Give back, word for word, the lines in the listing below from the one holding "theorem State.expectMore_fixed (s" down to the one holding "s.stopTravel.fixed = s.fixed := by", both ends included.

================

@[simp] theorem State.reportInLockout_fixed (s : State) (n : Nat) (r : StationRecord) (rep : StationReport) :
    (s.reportInLockout n r rep).fixed = s.fixed := by
  unfold State.reportInLockout
  (repeat' split) <;> simp

@[simp] theorem State.actOnStationReport_fixed (s : State) (n : Nat) (r : StationRecord) (rep : StationReport) :
    (s.actOnStationReport n r rep).fixed = s.fixed := by
  unfold State.actOnStationReport
  (repeat' split) <;> simp

@[simp] theorem State.sqsReport_fixed (s : State) (n : Nat) (rep : StationReport) (faultCode : Nat) :
    (s.sqsReport n rep faultCode).fixed = s.fixed := by
  simp only [State.sqsReport]
  (repeat' split) <;> simp

@[simp] theorem State.sqsDelivered_fixed (s : State) (n : Nat) (code : CmdCode) :
    (s.sqsDelivered n code).fixed = s.fixed := by
  unfold State.sqsDelivered
  (repeat' split) <;> simp

@[simp] theorem State.stationClearFails_fixed (s : State) (n : Nat) (cause : StationCause) :
    (s.stationClearFails n cause).fixed = s.fixed := by
  simp [State.stationClearFails]

@[simp] theorem State.sqsRefused_fixed (s : State) (n : Nat) (code : CmdCode) :
    (s.sqsRefused n code).fixed = s.fixed := by
  unfold State.sqsRefused
  (repeat' split) <;> simp

@[simp] theorem State.sqsLost_fixed (s : State) (n : Nat) :
    (s.sqsLost n).fixed = s.fixed := by
  simp only [State.sqsLost]
  (repeat' split) <;> simp

@[simp] theorem State.commonDelivered_fixed (s : State) (k : Nat) :
    (s.commonDelivered k).fixed = s.fixed := by
  simp [State.commonDelivered, apply_ite State.fixed]

@[simp] theorem State.commonRefused_fixed (s : State) (k : Nat) :
    (s.commonRefused k).fixed = s.fixed := by
  simp [State.commonRefused, apply_ite State.fixed]

@[simp] theorem State.commonSuperseded_fixed (s : State) (k : Nat) :
    (s.commonSuperseded k).fixed = s.fixed := by
  simp [State.commonSuperseded]

@[simp] theorem State.haltStation_fixed (s : State) (n : Nat) :
    (s.haltStation n).fixed = s.fixed := by
  unfold State.haltStation
  (repeat' split) <;> simp

/-- Ending every common release keeps the view. -/
@[simp] theorem commonNone_fixed (s : State) :
    ({ s with sqs := { s.sqs with common := s.sqs.common.map fun p => (p.1, .none) } } : State).fixed
      = s.fixed := by
  simp [State.fixed, Function.comp_def]

@[simp] theorem State.haltStations_fixed (s : State) : s.haltStations.fixed = s.fixed := by
  simp [State.haltStations]

@[simp] theorem State.recoverStation_fixed (s : State) (n : Nat) :
    (s.recoverStation n).fixed = s.fixed := by
  simp only [State.recoverStation]
  (repeat' split) <;> simp

@[simp] theorem State.recoverStations_fixed (s : State) :
    (s.recoverStations).fixed = s.fixed := by
  simp [State.recoverStations]

@[simp] theorem State.clampExpires_fixed (s : State) (n : Nat) :
    (s.clampExpires n).fixed = s.fixed := by
  simp only [State.clampExpires]
  (repeat' split) <;> simp

@[simp] theorem State.cycleExpires_fixed (s : State) (n : Nat) :
    (s.cycleExpires n).fixed = s.fixed := by
  simp only [State.cycleExpires]
  (repeat' split) <;> simp

@[simp] theorem State.unclampExpires_fixed (s : State) (n : Nat) :
    (s.unclampExpires n).fixed = s.fixed := by
  unfold State.unclampExpires
  (repeat' split) <;> simp

@[simp] theorem State.commonExpires_fixed (s : State) (k : Nat) :
    (s.commonExpires k).fixed = s.fixed := by
  simp [State.commonExpires, apply_ite State.fixed]

@[simp] theorem State.stationClearExpires_fixed (s : State) (n : Nat) :
    (s.stationClearExpires n).fixed = s.fixed := by
  unfold State.stationClearExpires
  (repeat' split) <;> simp

@[simp] theorem State.withdrawReservation_fixed (s : State) (c : ConvId) (k : Nat) :
    (s.withdrawReservation c k).fixed = s.fixed := by
  simp only [State.withdrawReservation]
  (repeat' split) <;> simp

@[simp] theorem State.jam_fixed (s : State) (c : ConvId) (cause : JamCause) (pallet : Option Nat) :
    (s.jam c cause pallet).fixed = s.fixed := by
  simp only [State.jam]
  (repeat' split) <;> simp

@[simp] theorem State.travelJam_fixed (s : State) (c : ConvId) :
    (s.travelJam c).fixed = s.fixed := by
  simp [State.travelJam]

@[simp] theorem State.setTravel_fixed (s : State) (c : ConvId) :
    (s.setTravel c).fixed = s.fixed := by
  simp [State.setTravel]

@[simp] theorem State.syncTravel_fixed (s : State) (was : Option Nat) (c : ConvId) :
    (s.syncTravel was c).fixed = s.fixed := by
  simp only [State.syncTravel]
  (repeat' split) <;> simp

@[simp] theorem State.travelExpires_fixed (s : State) (c : ConvId) :
    (s.travelExpires c).fixed = s.fixed := by
  unfold State.travelExpires
  (repeat' split) <;> simp

@[simp] theorem State.expectMore_fixed (s : State) (c : ConvId) :
    (s.expectMore c).fixed = s.fixed := by
  simp [State.expectMore]

@[simp] theorem State.expectFewer_fixed (s : State) (c : ConvId) :
    (s.expectFewer c).fixed = s.fixed := by
  simp [State.expectFewer]

@[simp] theorem State.stopTravel_fixed (s : State) : s.stopTravel.fixed = s.fixed := by
  simp [State.stopTravel, State.fixed, Function.comp_def]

================

## Answer to the exercise:
@[simp] theorem State.expectMore_fixed (s : State) (c : ConvId) :
    (s.expectMore c).fixed = s.fixed := by
  simp [State.expectMore]

@[simp] theorem State.expectFewer_fixed (s : State) (c : ConvId) :
    (s.expectFewer c).fixed = s.fixed := by
  simp [State.expectFewer]

@[simp] theorem State.stopTravel_fixed (s : State) : s.stopTravel.fixed = s.fixed := by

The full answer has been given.